Meanwhile, California is seeing a spike in hate crimes. There were 931 incidents in 2016, an 11.2 percent spike over 2015, the state Department of Justice reported last week. Race-based hate crimes jumped 21.3 percent, the report said.

California State Attorney General Xavier Becerra said the report is consistent with findings of an increase in national hate crimes motivated by biases against racial minorities, Muslims, people with disabilities, women, immigrants and the LGBTQ community.

“When someone commits a crime motivated by hate, it is not just an attack on one innocent person, but an attack on the entire State and our communities,” Becerra said in a statement. “We can see from today‘s report that words matter, and discriminatory rhetoric does not make us stronger but divides us and puts the safety of our communities at risk.”

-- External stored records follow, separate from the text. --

-- ==== Sys2Proof/Machine/Flags.lean ====
section
/-!
DEFINITION. The floating-point exception flags: the sets an operation signals, and how they accumulate in `fcsr`
(10_state.md R42, R43; 45_f_arith.md R263).
-/

namespace Sys2Proof.Machine

/-- No flag is signalled. -/
def FFlags.none : FFlags := { nv := false, dz := false, of := false, uf := false, nx := false }

/-- Invalid operation. -/
def FFlags.invalid : FFlags := { FFlags.none with nv := true }

/-- Divide by zero. -/
def FFlags.divByZero : FFlags := { FFlags.none with dz := true }

/-- Overflow, which is always inexact too: `{OF, NX}` (R262). -/
def FFlags.overflow : FFlags := { FFlags.none with of := true, nx := true }

/-- Underflow, which is signalled only when inexact: `{UF, NX}` (R262). -/
def FFlags.underflow : FFlags := { FFlags.none with uf := true, nx := true }

/-- Inexact. -/
def FFlags.inexact : FFlags := { FFlags.none with nx := true }

/-- `a` when `b` holds, no flag otherwise. -/
def FFlags.when (b : Bool) (a : FFlags) : FFlags := if b then a else FFlags.none

/-- `fflags |= {...}` (R43): the flags are sticky. -/
def FFlags.union (a b : FFlags) : FFlags where
  nv := a.nv || b.nv
  dz := a.dz || b.dz
  of := a.of || b.of
  uf := a.uf || b.uf
  nx := a.nx || b.nx

/-- `fflags` as five bits, NV DZ OF UF NX from bit 4 down to bit 0 (R42). -/
def FFlags.toBits (a : FFlags) : BitVec 5 :=
  BitVec.ofBool a.nv ++ BitVec.ofBool a.dz ++ BitVec.ofBool a.of ++ BitVec.ofBool a.uf ++ BitVec.ofBool a.nx

/-- `fcsr` as a 32-bit word: `frm` in bits 7:5, the flags in bits 4:0, bits 31:8 zero (R42). For display: no instruction
reads it (R45). PRESUMED: the bit places are the standard RISC-V ones, 93_implementation_defined.md G1 (log 20). -/
def Fcsr.toWord (c : Fcsr) : Word := 0#24 ++ c.frm ++ c.fflags.toBits

/-- An FP instruction that signals `new` sets those flags and leaves the others as they were (R43). -/
def State.raiseFlags (s : State) (new : FFlags) : State :=
  { s with fcsr := { s.fcsr with fflags := s.fcsr.fflags.union new } }

end Sys2Proof.Machine
end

But some hate crimes are reported, go to court and the defendants are punished. For example, in late February Douglas County Superior Court Judge William McClain sentenced Jose Torres to 20 years, with 13 to serve in prison. Kayla Norton was given 15 years, with six to serve. Upon their release, they will be banished from Douglas County, which is located in Georgia.
Torres and Norton became defendants after they participated in an incident just a month after Dylann Roof shot down nine African-American worshipers in a Charleston, S.C., church. Norton, 25, Torres, 26, and 13 other individuals decorated a convoy of pickup trucks with Confederate flags and drove through Paulding and Douglas counties in Georgia, according to news reports. Black customers were also harassed at Walmart and a convenience store by the 10 men and five women who made up a group called  “Respect the Flag.”

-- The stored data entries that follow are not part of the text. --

-- ==== Sys2Proof/Machine/Float.lean ====
section
/-!
DEFINITION. Binary32 arithmetic as 45_f_arith.md and 46_f_misc.md give it: the number format (R260), the NaN predicates
(R261), the one rounding function (R262) and the operations written over it. Each operation is a function from patterns to
a pattern and the set of flags it signals. Exact results are integers, ratios and square roots of natural numbers, so
nothing is rounded before `round`.

UNVERIFIED: what R260 to R306 themselves mark as general knowledge (IEEE 754 and RISC-V) is followed as they write it
(log 25).
-/

namespace Sys2Proof.Machine

/-! ## The format, R260 and R261 -/

/-- `s = p[31]`. -/
def fpSign (p : Word) : Bool := p.getLsbD 31

/-- `e = p[30:23]`, bias 127. -/
def fpExp (p : Word) : Nat := (p.extractLsb' 23 8).toNat

/-- `m = p[22:0]`. -/
def fpFrac (p : Word) : Nat := (p.extractLsb' 0 23).toNat

/-- `e = 255` and `m != 0` (R261). -/
def isNaN (p : Word) : Bool := fpExp p == 255 && fpFrac p != 0

/-- A NaN with `m[22] = 0` (R261). -/
def isSNaN (p : Word) : Bool := isNaN p && !p.getLsbD 22

/-- A NaN with `m[22] = 1` (R261). -/
def isQNaN (p : Word) : Bool := isNaN p && p.getLsbD 22

/-- `e = 255` and `m = 0` (R260). -/
def isInf (p : Word) : Bool := fpExp p == 255 && fpFrac p == 0

/-- `p[30:0] = 0` (R261). -/
def isZero (p : Word) : Bool := fpExp p == 0 && fpFrac p == 0

/-- The canonical NaN (R261). -/
def canonicalNaN : Word := 0x7FC00000#32

/-- The infinity of a sign (R260). -/
def fpInf (sg : Bool) : Word := if sg then 0xFF800000#32 else 0x7F800000#32

/-- The zero of a sign (R260). -/
def fpZero (sg : Bool) : Word := if sg then 0x80000000#32 else 0x00000000#32

/-- `neg(p) = p ^ 0x80000000` (R268, R272). -/
def fpNeg (p : Word) : Word := p ^^^ 0x80000000#32

/-- The magnitude of a finite pattern's value in units of `2^-149` (R260): `m` for a subnormal,
`(2^23 + m) * 2^(e - 1)` for a normal. Every finite value is a whole number of these units. -/
def fpUnits (p : Word) : Nat :=
  if fpExp p = 0 then fpFrac p else (2 ^ 23 + fpFrac p) * 2 ^ (fpExp p - 1)

/-- `val(p)` of a finite pattern, in units of `2^-149` (R260). -/
def fpInt (p : Word) : Int := if fpSign p then -(fpUnits p : Int) else (fpUnits p : Int)

/-! ## Rounding, R262 -/

/-- A positive real number, held exactly: `n / d`, or the square root of `n / d`. -/
inductive Magnitude where
  | ratio (n d : Nat)
  | root (n d : Nat)
  deriving DecidableEq, Repr

/-- The bits of the integer square root below bit `b`, from the highest down. -/
def isqrtFrom (n : Nat) : Nat → Nat → Nat
  | 0, r => r
  | b + 1, r => isqrtFrom n b (if (r + 2 ^ b) * (r + 2 ^ b) ≤ n then r + 2 ^ b else r)

/-- The integer square root: the greatest `r` with `r * r ≤ n`. -/
def isqrt (n : Nat) : Nat := isqrtFrom n (Nat.log2 n / 2 + 1) 0

/-- `n * 2^k` when `k` is positive. -/
def scaleNum (n : Nat) (k : Int) : Nat := n * 2 ^ k.toNat

/-- `d * 2^(-k)` when `k` is negative: `n / d * 2^k = scaleNum n k / scaleDen d k`. -/
def scaleDen (d : Nat) (k : Int) : Nat := d * 2 ^ (-k).toNat

/-- The greatest integer not above `x * 2^k`. -/
def Magnitude.floorAt (x : Magnitude) (k : Int) : Nat :=
  match x with
  | .ratio n d => scaleNum n k / scaleDen d k
  | .root n d => isqrt (scaleNum n (2 * k) / scaleDen d (2 * k))

/-- Whether `x * 2^k` is an integer. -/
def Magnitude.exactAt (x : Magnitude) (k : Int) : Bool :=
  match x with
  | .ratio n d => scaleNum n k % scaleDen d k == 0
  | .root n d =>
    let q := scaleNum n (2 * k) / scaleDen d (2 * k)
    scaleNum n (2 * k) % scaleDen d (2 * k) == 0 && isqrt q * isqrt q == q

/-- The `e` with `2^e ≤ n / d < 2^(e+1)`. -/
def ratioLog2 (n d : Nat) : Int :=
  let c : Int := (Nat.log2 n : Int) - (Nat.log2 d : Int)
  if scaleDen d (-c) ≤ scaleNum n (-c) then c else c - 1

/-- The `e` with `2^e ≤ x < 2^(e+1)`. -/
def Magnitude.log2 : Magnitude → Int
  | .ratio n d => ratioLog2 n d
  | .root n d => ratioLog2 n d / 2

/-- `x` rounded to a multiple of `2^-k` in the given direction: the multiple and whether it is `x` itself. For the nearest
with ties to the even multiple, `x * 2^(k+1)` tells the half bit and whether anything lies below it. -/
def Magnitude.roundAt (dir : RoundDirection) (x : Magnitude) (k : Int) : Nat × Bool :=
  match dir with
  | .nearestEven =>
    let twice := x.floorAt (k + 1)
    let half := twice % 2 == 1
    let rest := !x.exactAt (k + 1)
    let q := twice / 2
    (if half && (rest || q % 2 == 1) then q + 1 else q, !half && !rest)

/-- The pattern with magnitude bits `m` and a sign. -/
def pack (sg : Bool) (m : Nat) : Word := BitVec.ofNat 32 (m + (if sg then 2 ^ 31 else 0))

/-- `round(r)` for `r` of sign `sg` and magnitude `x > 0`, and the flags it signals (R262). With `e` the exponent of `x`,
`u * 2^(e-23)` is `x` rounded to 24 significant bits with no limit on the exponent: it is at least `2^128` when `e` is at
least 128 or the rounding carried out of `e = 127`, and below `2^-126` when `e` is below -127 or is -127 with no carry. A
tiny result is rounded again, to a multiple of `2^-149`; "tiny (judged after rounding)". -/
def roundWith (dir : RoundDirection) (sg : Bool) (x : Magnitude) : Word × FFlags :=
  let e := x.log2
  let u := x.roundAt dir (23 - e)
  if 128 ≤ e ∨ (e = 127 ∧ u.1 = 2 ^ 24) then (fpInf sg, FFlags.overflow)
  else if e < -127 ∨ (e = -127 ∧ u.1 < 2 ^ 24) then
    let v := x.roundAt dir 149
    (pack sg v.1, FFlags.when (!v.2) FFlags.underflow)
  else (pack sg ((e + 126) * 2 ^ 23 + u.1).toNat, FFlags.when (!u.2) FFlags.inexact)

/-- `round` in the machine's direction `FP_ROUND` (R262, decision D17; log 11). -/
def round (sg : Bool) (x : Magnitude) : Word × FFlags := roundWith Config.fpRound sg x

/-- `round(r)` of the non-zero rational `r = n / d`. -/
def roundRatio (n : Int) (d : Nat) : Word × FFlags := round (decide (n < 0)) (.ratio n.natAbs d)

/-! ## Arithmetic, R267 to R272 -/

/-- NV when an operand is a signaling NaN, with the canonical NaN: the NaN case of every arithmetic rule (R264). -/
def nanResult (signaling : Bool) : Word × FFlags := (canonicalNaN, FFlags.when signaling FFlags.invalid)

/-- An invalid operation: NV and the canonical NaN (R263). -/
def invalidResult : Word × FFlags := (canonicalNaN, FFlags.invalid)

/-- `fp_add(a, b)`, R267. -/
def fpAdd (a b : Word) : Word × FFlags :=
  if isNaN a || isNaN b then nanResult (isSNaN a || isSNaN b)
  else if isInf a && isInf b then if fpSign a != fpSign b then invalidResult else (a, FFlags.none)
  else if isInf a then (a, FFlags.none)
  else if isInf b then (b, FFlags.none)
  else
    let r := fpInt a + fpInt b
    if r = 0 then
      if isZero a && isZero b && fpSign a == fpSign b then (a, FFlags.none) else (0x00000000#32, FFlags.none)
    else roundRatio r (2 ^ 149)

/-- FSUB.S's function, `fp_add(a, neg(b))`, R268. -/
def fpSub (a b : Word) : Word × FFlags := fpAdd a (fpNeg b)

/-- FMUL.S's function, R269. -/
def fpMul (a b : Word) : Word × FFlags :=
  if isNaN a || isNaN b then nanResult (isSNaN a || isSNaN b)
  else
    let sg := fpSign a != fpSign b
    if (isInf a && isZero b) || (isZero a && isInf b) then invalidResult
    else if isInf a || isInf b then (fpInf sg, FFlags.none)
    else if isZero a || isZero b then (fpZero sg, FFlags.none)
    else roundRatio (fpInt a * fpInt b) (2 ^ 298)

/-- FDIV.S's function, R270. -/
def fpDiv (a b : Word) : Word × FFlags :=
  if isNaN a || isNaN b then nanResult (isSNaN a || isSNaN b)
  else
    let sg := fpSign a != fpSign b
    if (isZero a && isZero b) || (isInf a && isInf b) then invalidResult
    else if isInf a then (fpInf sg, FFlags.none)
    else if isInf b then (fpZero sg, FFlags.none)
    else if isZero b then (fpInf sg, FFlags.divByZero)
    else if isZero a then (fpZero sg, FFlags.none)
    else round sg (.ratio (fpUnits a) (fpUnits b))

/-- FSQRT.S's function, R271: the exact real square root, then `round`. -/
def fpSqrt (a : Word) : Word × FFlags :=
  if isNaN a then nanResult (isSNaN a)
  else if isZero a then (a, FFlags.none)
  else if fpSign a then invalidResult
  else if isInf a then (a, FFlags.none)
  else round false (.root (fpUnits a) (2 ^ 149))

/-- `fp_fma(a, b, c)`, R272: the product and the sum are exact and rounded once. -/
def fpFma (a b c : Word) : Word × FFlags :=
  let invalidProduct := (isInf a && isZero b) || (isZero a && isInf b)
  if isNaN a || isNaN b || isNaN c || invalidProduct then
    nanResult (isSNaN a || isSNaN b || isSNaN c || invalidProduct)
  else
    let sp := fpSign a != fpSign b
    if isInf a || isInf b then
      if isInf c && fpSign c != sp then invalidResult else (fpInf sp, FFlags.none)
    else if isInf c then (c, FFlags.none)
    else
      let r := fpInt a * fpInt b + fpInt c * 2 ^ 149
      if r = 0 then
        if (isZero a || isZero b) && isZero c && sp == fpSign c then (fpZero sp, FFlags.none)
        else (0x00000000#32, FFlags.none)
      else roundRatio r (2 ^ 298)

/-! ## Minimum, maximum and comparison, R293 to R297 and R305 -/

/-- A number that orders non-NaN patterns as `val` extended with the infinities does (R293, R305), in units of `2^-149`:
every finite magnitude is below `2^278` units. -/
def fpOrder (p : Word) : Int :=
  if isInf p then (if fpSign p then -(2 ^ 278) else 2 ^ 278) else fpInt p

/-- `fp_less(a, b)`: the order on non-NaN patterns in which `-0 < +0` (R293). -/
def fpLess (a b : Word) : Bool :=
  decide (fpOrder a < fpOrder b) || (a == 0x80000000#32 && b == 0x00000000#32)

/-- FMIN.S's function, R293. -/
def fpMin (a b : Word) : Word × FFlags :=
  let flags := FFlags.when (isSNaN a || isSNaN b) FFlags.invalid
  if isNaN a && isNaN b then (canonicalNaN, flags)
  else if isNaN a then (b, flags)
  else if isNaN b then (a, flags)
  else if fpLess a b then (a, flags)
  else (b, flags)

/-- FMAX.S's function, R294. -/
def fpMax (a b : Word) : Word × FFlags :=
  let flags := FFlags.when (isSNaN a || isSNaN b) FFlags.invalid
  if isNaN a && isNaN b then (canonicalNaN, flags)
  else if isNaN a then (b, flags)
  else if isNaN b then (a, flags)
  else if fpLess a b then (b, flags)
  else (a, flags)

/-- FEQ.S's function, R295: NV on a signaling NaN only. -/
def fpEq (a b : Word) : Bool × FFlags :=
  (!(isNaN a || isNaN b) && decide (fpOrder a = fpOrder b), FFlags.when (isSNaN a || isSNaN b) FFlags.invalid)

/-- FLT.S's function, R296: NV on any NaN. -/
def fpLt (a b : Word) : Bool × FFlags :=
  (!(isNaN a || isNaN b) && decide (fpOrder a < fpOrder b), FFlags.when (isNaN a || isNaN b) FFlags.invalid)

/-- FLE.S's function, R297: NV on any NaN. -/
def fpLe (a b : Word) : Bool × FFlags :=
  (!(isNaN a || isNaN b) && decide (fpOrder a ≤ fpOrder b), FFlags.when (isNaN a || isNaN b) FFlags.invalid)

/-! ## Conversions, R298 to R301 and R306 -/

/-- A finite pattern's value truncated toward zero: `trunc(val(a))` (R306). -/
def fpTrunc (a : Word) : Int := (fpInt a).tdiv (2 ^ 149)

/-- Conversion to an integer in `lo .. hi`: truncation always, NaN to `hi`, saturation with NV alone, else NX when inexact
(R298, R299, R306). -/
def fpToInt (lo hi : Int) (a : Word) : Int × FFlags :=
  if isNaN a then (hi, FFlags.invalid)
  else if isInf a then (if fpSign a then lo else hi, FFlags.invalid)
  else
    let t := fpTrunc a
    if hi < t then (hi, FFlags.invalid)
    else if t < lo then (lo, FFlags.invalid)
    else (t, FFlags.when (decide (t * 2 ^ 149 ≠ fpInt a)) FFlags.inexact)

/-- Conversion of the exact integer `n`: `+0` for zero, else `round(n)` (R300, R301, R306). -/
def fpOfInt (n : Int) : Word × FFlags :=
  if n = 0 then (0x00000000#32, FFlags.none) else roundRatio n 1

/-! ## Sign injection and classification, R290 to R292 and R304 -/

/-- A sign bit above the magnitude of `a`: `{sign, a[30:0]}` (R290). -/
def withSign (sg : Bool) (a : Word) : Word := BitVec.ofBool sg ++ a.extractLsb' 0 31

/-- The class of a pattern, 0 to 9, by the table of R304. -/
def fpClass (a : Word) : Nat :=
  if isSNaN a then 8
  else if isNaN a then 9
  else if isInf a then (if fpSign a then 0 else 7)
  else if isZero a then (if fpSign a then 3 else 4)
  else if fpExp a = 0 then (if fpSign a then 2 else 5)
  else (if fpSign a then 1 else 6)

end Sys2Proof.Machine
end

Then the group came upon an outdoor birthday party for an 8-year-old African-American child at his grandmother’s house in Douglasville.  There, the group unleashed a storm of death threats and racial slurs, and pointed a shotgun. A confrontation ensued, and its aftermath, culminated in late February 2017 with lengthy prison sentences for Torres and Norton.
“Their actions were motivated by racial hatred,” the judge said at trial.

Judge McClain also criticized the Douglasville police for not arresting members of the Confederate flag group at the scene that day. 

Though Georgia is one of three states that does not have a hate crime law, Judge McClain said he had to consider the motivation of the incident, one that did not revolve around free speech.